YOUR GOAL - From the line containing "event word. -/" through the last line of the data, return those lines exactly as written and nothing more.

Collected data entries:

● ● ● ● ●

-- ==== Sys2Proof/Machine/Core.lean ====
section
/-! DEFINITION. The machine behind the host's interface. -/

def Sys2Proof.core : Host.Core :=
  { State := Sys2Proof.Machine.State, Fault := Sys2Proof.Machine.Fault,
    Refusal := Sys2Proof.Machine.Refusal, step := Sys2Proof.Machine.step,
    reset := Sys2Proof.Machine.State.reset }
end

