-- ==== Sys2Proof/Machine/Assembly.lean ====
section
/-! DEFINITION. The assembler text of an instruction (spec/30_encoding.md R59, R60). The bytes are
normative and the text is not (D16, log 22). -/

namespace Sys2Proof.Machine

/-- A hexadecimal digit, in capitals. -/
def hexDigit (n : Nat) : Char := if n < 10 then Char.ofNat (48 + n) else Char.ofNat (55 + n)

/-- The two digits of a byte. -/
def hexDigits (b : Byte) : List Char := [hexDigit (b.toNat / 16), hexDigit (b.toNat % 16)]

/-- A byte written `0xNN`. -/
def byteText (b : Byte) : List Char := ['0', 'x'] ++ hexDigits b

/-- A word written `0xNNNN`. -/
def wordText (w : Word) : List Char := ['0', 'x'] ++ hexDigits (hiByte w) ++ hexDigits (loByte w)

/-- The mnemonic's capitals (R59). -/
def mnemonicText : Mnemonic → List Char
  | .brk => ['B', 'R', 'K']
  | .lda => ['L', 'D', 'A']
  | .tax => ['T', 'A', 'X']
  | .inx => ['I', 'N', 'X']
  | .invalid => ['i', 'n', 'v', 'a', 'l', 'i', 'd']

/-- The operand as R59's table writes it, with the space before it; nothing for Implied. -/
def operandText : Instr → List Char
  | .brk => []
  | .ldaIndirectX b => [' ', '('] ++ byteText b ++ [',', 'X', ')']
  | .ldaZeroPage b => [' '] ++ byteText b
  | .ldaImmediate b => [' ', '#'] ++ byteText b
  | .tax => []
  | .ldaAbsolute w => [' '] ++ wordText w
  | .ldaIndirectY b => [' ', '('] ++ byteText b ++ [')', ',', 'Y']
  | .ldaZeroPageX b => [' '] ++ byteText b ++ [',', 'X']
  | .ldaAbsoluteY w => [' '] ++ wordText w ++ [',', 'Y']
  | .ldaAbsoluteX w => [' '] ++ wordText w ++ [',', 'X']
  | .inx => []

/-- The line of assembly that stands for an instruction. -/
def assemblyText (i : Instr) : List Char := mnemonicText i.mnemonic ++ operandText i

end Sys2Proof.Machine
end

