-- ==== Sys2Proof/Tests/Slice0.lean ====
section
/-! SUPPORT. The model's own tests: ill-formed instructions, words written out from the spec's
encodings, one-step vectors of spec/95_test_vectors.md (their ids in the comments), and for every
obligation with hypotheses a witness that meets them. -/

namespace Sys2Proof.Machine.Tests

/-! ## Helpers -/

/-- The vectors' start state: Running at 0x8000, an image there, no vector, everything else 0. -/
def st (image : List Byte) : State :=
  { State.reset with pc := 0x8000#16, mem := Memory.copy [] 0x8000#16 image }

/-- A byte poked into memory. -/
def poke (a : Word) (v : Byte) (s : State) : State := { s with mem := Memory.write s.mem a v }

/-- The outcome is a next state that satisfies `f`. -/
def nextIs (o : Host.Outcome State Fault Refusal) (f : State → Bool) : Bool :=
  match o with
  | .next t => f t
  | .fault _ => false
  | .refused _ => false

theorem of_nextIs {o : Host.Outcome State Fault Refusal} {P : State → Prop} [DecidablePred P]
    (h : nextIs o (fun t => decide (P t)) = true) : ∃ t, o = .next t ∧ P t := by
  cases o with
  | next t => exact ⟨t, rfl, of_decide_eq_true h⟩
  | fault r => cases h
  | refused r => cases h

/-! ## WellFormed: the one check, and what it refuses -/

theorem test_memory_form_is_ill_formed_under_minimal :
    Instr.wellFormed .minimal (.ldaZeroPage 0x42#8) = false ∧
      Instr.wellFormed .minimal (.ldaAbsoluteX 0x8009#16) = false ∧
      Instr.wellFormed .minimal (.ldaImmediate 0x42#8) = true ∧
      Instr.wellFormed .general (.ldaZeroPage 0x42#8) = true := by decide

/-! ## Decode: words written out from 30_encoding.md R54 (bits 7 to 0) and R59's examples -/

theorem test_decode_brk : decode .general [0b00000000#8] = .ok (.brk, []) := by decide

theorem test_decode_lda_indirect_x :
    decode .general [0b10100001#8, 0x01#8] = .ok (.ldaIndirectX 0x01#8, []) := by decide

theorem test_decode_lda_zero_page :
    decode .general [0b10100101#8, 0x42#8] = .ok (.ldaZeroPage 0x42#8, []) := by decide

theorem test_decode_lda_immediate :
    decode .general [0b10101001#8, 0x45#8] = .ok (.ldaImmediate 0x45#8, []) := by decide

theorem test_decode_tax : decode .general [0b10101010#8] = .ok (.tax, []) := by decide

theorem test_decode_lda_absolute :
    decode .general [0b10101101#8, 0x34#8, 0x12#8] = .ok (.ldaAbsolute 0x1234#16, []) := by decide

theorem test_decode_lda_indirect_y :
    decode .general [0b10110001#8, 0xF0#8] = .ok (.ldaIndirectY 0xF0#8, []) := by decide

theorem test_decode_lda_zero_page_x :
    decode .general [0b10110101#8, 0x53#8] = .ok (.ldaZeroPageX 0x53#8, []) := by decide

theorem test_decode_lda_absolute_y :
    decode .general [0b10111001#8, 0x34#8, 0x12#8] = .ok (.ldaAbsoluteY 0x1234#16, []) := by decide

theorem test_decode_lda_absolute_x :
    decode .general [0b10111101#8, 0x09#8, 0x80#8] = .ok (.ldaAbsoluteX 0x8009#16, []) := by decide

theorem test_decode_inx : decode .general [0b11101000#8] = .ok (.inx, []) := by decide

theorem test_decode_refuses_by_name :
    decode .general [0xEA#8, 0x00#8] = .error (.unassigned 0xEA#8) ∧
      decode .minimal [0xA5#8, 0x42#8] = .error (.unassigned 0xA5#8) ∧
      decode .general [0xAD#8, 0x34#8] = .error (.truncated 0xAD#8) ∧
      decode .general [] = .error .noBytes := by decide

theorem test_encode_low_byte_first : encode (.ldaAbsoluteX 0x8009#16) = [0xBD#8, 0x09#8, 0x80#8] := by
  decide

theorem test_decode_table_word : decodeTableWord 8 0xA9 = some (.ldaImmediate 0x00#8) ∧
    decodeTableWord 24 0x1234AD = some (.ldaAbsolute 0x1234#16) ∧
    decodeTableWord 8 0x1234AD = some (.ldaAbsolute 0x0000#16) ∧
    decodeTableWord 8 0xEA = none := by decide

theorem test_placed_instruction_runs_first :
    nextIs (step (State.reset.withFetchWord 16 0x80A9))
      (fun t => t.a == 0x80#8 && t.p == 0x80#8 && t.pc == 0x0002#16) = true := by decide

/-! ## Flags: vectors F9, F10, F12 -/

theorem test_setZN_keeps_reserved_bits : setZN 0xFF#8 0x00#8 = 0x7F#8 ∧
    setZN 0xFF#8 0x80#8 = 0xFD#8 ∧ setZN 0x7D#8 0xFF#8 = 0xFD#8 := by decide

/-! ## One step: vectors L, T, I, B, X, W -/

/-- L2, L3. -/
theorem test_lda_immediate :
    nextIs (step { st [0xA9#8, 0x00#8] with p := 0x80#8 })
      (fun t => t.a == 0x00#8 && t.p == 0x02#8 && t.pc == 0x8002#16) = true ∧
    nextIs (step { st [0xA9#8, 0x80#8] with p := 0x02#8 })
      (fun t => t.a == 0x80#8 && t.p == 0x80#8 && t.pc == 0x8002#16) = true := by decide
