-- ==== Sys2Proof/Certificates/Slice0/Obligations.lean ====
section
/-! DEFINITION. The statements for the provers. Each docstring names the rules of spec/ it formalises. -/

open Sys2Proof Sys2Proof.Machine

/-! ## Encoding -/

/-- R100 to R106, R110: for every well-formed CCMAP and every well-formed instruction, decoding its
encoding gives it back, with every operand. -/
def Obligations.DecodeOfEncode : Prop :=
  ∀ (m : CCMap) (i : Instr), m.wellFormed = true → i.wf m = true → decode m (encode m i) = .ok i

/-- R113: every 24-bit word is the encoding of what it decodes to, so no bit of a word is lost. -/
def Obligations.EncodeOfDecodedEvent : Prop :=
  ∀ (m : CCMap) (w : EventWord), encode m (decodeEvent m w) = .event w

/-- R113: every word decodes to a well-formed event outcome, never to a host command. -/
def Obligations.DecodedEventsAreWellFormed : Prop :=
  ∀ (m : CCMap) (w : EventWord),
    (decodeEvent m w).isEvent = true ∧ (decodeEvent m w).wf m = true

/-- R104: the decode order. An unknown type is ignored; else a channel of 3 or more is ignored; else a
data byte in use with bit 7 set refuses; else type 0x9 with d2 = 0 is NOTEON_V0; else the type decides,
0xB by the controller number. -/
def Obligations.EventWordDecodeOrder : Prop :=
  ∀ (m : CCMap) (w : EventWord) (s : State),
    let type := (w.extractLsb' 20 4).toNat
    let chan := (w.extractLsb' 16 4).toNat
    let d1 := w.extractLsb' 8 7
    let d2 := w.extractLsb' 0 7
    let bad : Prop := w.getLsbD 15 = true ∨ (type ≠ 0xC ∧ w.getLsbD 7 = true)
    (type ∉ [0x8, 0x9, 0xB, 0xC, 0xE] → exec (decodeEvent m w) s = .next s) ∧
    (type ∈ [0x8, 0x9, 0xB, 0xC, 0xE] → 3 ≤ chan → exec (decodeEvent m w) s = .next s) ∧
    (∀ c : Chan, type ∈ [0x8, 0x9, 0xB, 0xC, 0xE] → chan = c.num →
      (bad → (decodeEvent m w).isDataBit7 = true) ∧
      (¬ bad →
        (type = 0x9 → d2 = 0 → decodeEvent m w = .noteOnV0 c d1) ∧
        (type = 0x9 → d2 ≠ 0 → decodeEvent m w = .noteOn c d1 d2) ∧
        (type = 0x8 → decodeEvent m w = .noteOff c d1 d2) ∧
        (type = 0xB → decodeEvent m w = decodeController m c d1 d2) ∧
        (type = 0xC → decodeEvent m w = .programChange c d1 (w.extractLsb' 0 8)) ∧
        (type = 0xE → decodeEvent m w = .pitchBend c d1 d2)))

/-- R105, R106: a ControlChange selects its function by the controller number, for every well-formed
CCMAP; the software-envelope range is 13 consecutive numbers; any other number is ignored. -/
def Obligations.ControllerNumbersSelectFunctions : Prop :=
  ∀ (m : CCMap) (c : Chan) (k v : BitVec 7), m.wellFormed = true →
    (k.toNat = m.bank → decodeController m c k v = .ccBank c v) ∧
    (k.toNat = m.pan → decodeController m c k v = .ccPan c v) ∧
    (k.toNat = m.volume → decodeController m c k v = .ccVolume c v) ∧
    (k.toNat = m.eperH → decodeController m c k v = .ccEperH c v) ∧
    (k.toNat = m.eperM → decodeController m c k v = .ccEperM c v) ∧
    (k.toNat = m.eperL → decodeController m c k v = .ccEperL c v) ∧
    (k.toNat = m.eshape → decodeController m c k v = .ccEshape c v) ∧
    (k.toNat = m.dcReset → decodeController m c k v = .ccDcReset c v) ∧
    (k.toNat = m.swenvBase → decodeController m c k v = .ccSwenvCount c v) ∧
    (∀ p : PtIdx, k.toNat = m.swenvBase + 1 + 2 * p.num →
      decodeController m c k v = swenvTime p c v) ∧
    (∀ p : PtIdx, k.toNat = m.swenvBase + 2 + 2 * p.num →
      decodeController m c k v = swenvRatio p c v) ∧
    (k.toNat ∉ m.singles → (k.toNat < m.swenvBase ∨ m.swenvBase + 12 < k.toNat) →
      ∀ s : State, exec (decodeController m c k v) s = .next s)
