-- ==== Sys2Proof/Tests/Slice0.lean ====
section
/-! SUPPORT. Tests: ill-formed terms that the checks refuse, words written out from spec/30_encoding.md
and spec/95_test_vectors.md, at most two small tests for an instruction, and for every statement with
hypotheses a concrete state and operands that meet them. -/

namespace Sys2Proof.Tests

-- Sequential elaboration, so that the many small theorems below do not each hold a thread at once.
set_option Elab.async false

open Sys2Proof Sys2Proof.Machine

/-! ## WellFormed smoke tests: one ill-formed term for each check -/

/-- BANK and VOLUME share a number. -/
theorem test_ccmap_distinct :
    { Config.standardCcmap with bank := 7 }.wellFormed = false := by decide
/-- DCRESET above 127. -/
theorem test_ccmap_seven_bits :
    { Config.standardCcmap with dcReset := 128 }.wellFormed = false := by decide
/-- PAN inside the software-envelope range. -/
theorem test_ccmap_outside_swenv :
    { Config.standardCcmap with pan := 114 }.wellFormed = false := by decide
/-- The software-envelope range ends above 127. -/
theorem test_ccmap_swenv_end :
    { Config.standardCcmap with swenvBase := 116 }.wellFormed = false := by decide
theorem test_ccmap_standard : Config.standardCcmap.wellFormed = true := by decide
/-- A NOTEON of velocity 0 is a NOTEON_V0 word. -/
theorem test_wf_noteOn : (Instr.noteOn .ch0 60 0).wf Config.standardCcmap = false := by decide
/-- Controller 7 is mapped. -/
theorem test_wf_ccOther : (Instr.ccOther .ch0 7 0).wf Config.standardCcmap = false := by decide
/-- A buffer of one channel for numOut = 2. -/
theorem test_wf_render :
    (Instr.render 1 2 [] [[{ code := 0 }]]).wf Config.standardCcmap = false := by decide
/-- A buffer with a channel of the wrong length. -/
theorem test_wf_render_slots : (Instr.render 1 1 [] [[]]).wf Config.standardCcmap = false := by decide
/-- Op 3 is RENDER. -/
theorem test_wf_badOp : (Instr.badOp 3).wf Config.standardCcmap = false := by decide

/-! ## Decoding: one word for every constructor -/

theorem test_decode_ignored :
    decodeTableWord 24 0x7F7F7F = some (.ignoredType07 0x7F7F7F) ∧
    decodeTableWord 24 0xA03C40 = some (.ignoredTypeA 0x03C40) ∧
    decodeTableWord 24 0xD04000 = some (.ignoredTypeD 0x04000) ∧
    decodeTableWord 24 0xF00000 = some (.ignoredTypeF 0) ∧
    decodeTableWord 24 0x933C40 = some (.ignoredCh3 .noteOn 0x3C40) ∧
    decodeTableWord 24 0xB5077F = some (.ignoredCh47 .controlChange 1 0x077F) ∧
    decodeTableWord 24 0x9F8080 = some (.ignoredCh815 .noteOn 7 0x8080) := by decide

theorem test_decode_refused :
    decodeTableWord 24 0xC08000 = some (.refusedBit7D1 .programChange .ch0 0 0) ∧
    decodeTableWord 24 0x803C80 = some (.refusedBit7D2T8 .ch0 60 0) ∧
    decodeTableWord 24 0x903CC0 = some (.refusedBit7D2T9 .ch0 60 64) ∧
    decodeTableWord 24 0xB00780 = some (.refusedBit7D2TB .ch0 7 0) ∧
    decodeTableWord 24 0xE00080 = some (.refusedBit7D2TE .ch0 0 0) := by decide

theorem test_decode_notes :
    decodeTableWord 24 0x903C00 = some (.noteOnV0 .ch0 60) ∧
    decodeTableWord 24 0x91455A = some (.noteOn .ch1 69 90) ∧
    decodeTableWord 24 0x814500 = some (.noteOff .ch1 69 0) ∧
    decodeTableWord 24 0xC16555 = some (.programChange .ch1 101 0x55) ∧
    decodeTableWord 24 0xE20102 = some (.pitchBend .ch2 1 2) := by decide

theorem test_decode_controllers :
    decodeTableWord 24 0xB20005 = some (.ccBank .ch2 5) ∧
    decodeTableWord 24 0xB1077F = some (.ccVolume .ch1 127) ∧
    decodeTableWord 24 0xB00A40 = some (.ccPan .ch0 64) ∧
    decodeTableWord 24 0xB21001 = some (.ccEperH .ch2 1) ∧
    decodeTableWord 24 0xB21102 = some (.ccEperM .ch2 2) ∧
    decodeTableWord 24 0xB21203 = some (.ccEperL .ch2 3) ∧
    decodeTableWord 24 0xB0131E = some (.ccEshape .ch0 0x1E) ∧
    decodeTableWord 24 0xB1507F = some (.ccDcReset .ch1 127) ∧
    decodeTableWord 24 0xB06500 = some (.ccOther .ch0 101 0) := by decide

theorem test_decode_swenv :
    decodeTableWord 24 0xB26602 = some (.ccSwenvCount .ch2 2) ∧
    decodeTableWord 24 0xB2671E = some (.ccSwenvTime0 .ch2 30) ∧
    decodeTableWord 24 0xB26840 = some (.ccSwenvRatio0 .ch2 64) ∧
    decodeTableWord 24 0xB26900 = some (.ccSwenvTime1 .ch2 0) ∧
    decodeTableWord 24 0xB26A7F = some (.ccSwenvRatio1 .ch2 127) ∧
    decodeTableWord 24 0xB06B01 = some (.ccSwenvTime2 .ch0 1) ∧
    decodeTableWord 24 0xB06C02 = some (.ccSwenvRatio2 .ch0 2) ∧
    decodeTableWord 24 0xB06D0A = some (.ccSwenvTime3 .ch0 10) ∧
    decodeTableWord 24 0xB06E03 = some (.ccSwenvRatio3 .ch0 3) ∧
    decodeTableWord 24 0xB06F04 = some (.ccSwenvTime4 .ch0 4) ∧
    decodeTableWord 24 0xB07005 = some (.ccSwenvRatio4 .ch0 5) ∧
    decodeTableWord 24 0xB1717F = some (.ccSwenvTime5 .ch1 127) ∧
    decodeTableWord 24 0xB17200 = some (.ccSwenvRatio5 .ch1 0) := by decide

theorem test_decode_host :
    decodeTableWord 8 0x01 = some (.configure 0) ∧ decodeTableWord 8 0x02 = some .deconfigure ∧
    decodeTableWord 8 0x03 = some (.render 0 0 [] []) ∧
    decodeTableWord 8 0x04 = some (.paramWrite 0 0) ∧
    decodeTableWord 8 0x05 = some (.stateSave 0) ∧ decodeTableWord 8 0x06 = some (.stateLoad []) ∧
    decodeTableWord 8 0x07 = some (.badOp 7) ∧ decodeTableWord 8 0x00 = some (.badOp 0) := by decide

/-- A record with a buffer of another shape, and a byte string that is no event word. -/
theorem test_decode_errors :
    decodeRecord { op := 3, blockLen := 1, numOut := 1 } = .error .bufferShape ∧
    decodeEventBytes Config.standardCcmap [0x90, 0x3C] = .error .notThreeBytes := by decide

/-- The words of the pseudo-instruction EPERIOD 0, 16643 (V-EPER). -/
theorem test_eperiod_words :
    (Pseudo.expand Config.standardCcmap (.eperiod 0 16643)).map EventLine.word =
      [0xB01001, 0xB01102, 0xB01203] := by decide

/-! ## One step on small states; expected values from 95_test_vectors.md -/

/-- The next state of a result. -/
def nextOf (r : Host.Outcome State Fault Refusal) : State :=
  match r with
  | .next t => t
  | .fault _ => State.reset
  | .refused _ => State.reset

/-- An active block at 44100 samples per second with the defaults, and an empty trace. -/
def live : State :=
  { State.reset with
    v := .defaulted
    e := { sampleRate := 44100, active := true, elapsed := 0, pitchBend := perChOf 8192 } }

/-- The same block with channel 0 sounding. -/
def sounding : State := live.setRt .ch0 { noteOn := true, startTime := 0, volCache := none }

● ● ● ● ●

SOLUTION -
/-- A record with a buffer of another shape, and a byte string that is no event word. -/
theorem test_decode_errors :
    decodeRecord { op := 3, blockLen := 1, numOut := 1 } = .error .bufferShape ∧
    decodeEventBytes Config.standardCcmap [0x90, 0x3C] = .error .notThreeBytes := by decide

/-- The words of the pseudo-instruction EPERIOD 0, 16643 (V-EPER). -/
theorem test_eperiod_words :
    (Pseudo.expand Config.standardCcmap (.eperiod 0 16643)).map EventLine.word =
      [0xB01001, 0xB01102, 0xB01203] := by decide

/-! ## One step on small states; expected values from 95_test_vectors.md -/

/-- The next state of a result. -/
def nextOf (r : Host.Outcome State Fault Refusal) : State :=
  match r with
  | .next t => t
  | .fault _ => State.reset
  | .refused _ => State.reset

/-- An active block at 44100 samples per second with the defaults, and an empty trace. -/
def live : State :=
  { State.reset with
    v := .defaulted
    e := { sampleRate := 44100, active := true, elapsed := 0, pitchBend := perChOf 8192 } }

/-- The same block with channel 0 sounding. -/
def sounding : State := live.setRt .ch0 { noteOn := true, startTime := 0, volCache := none }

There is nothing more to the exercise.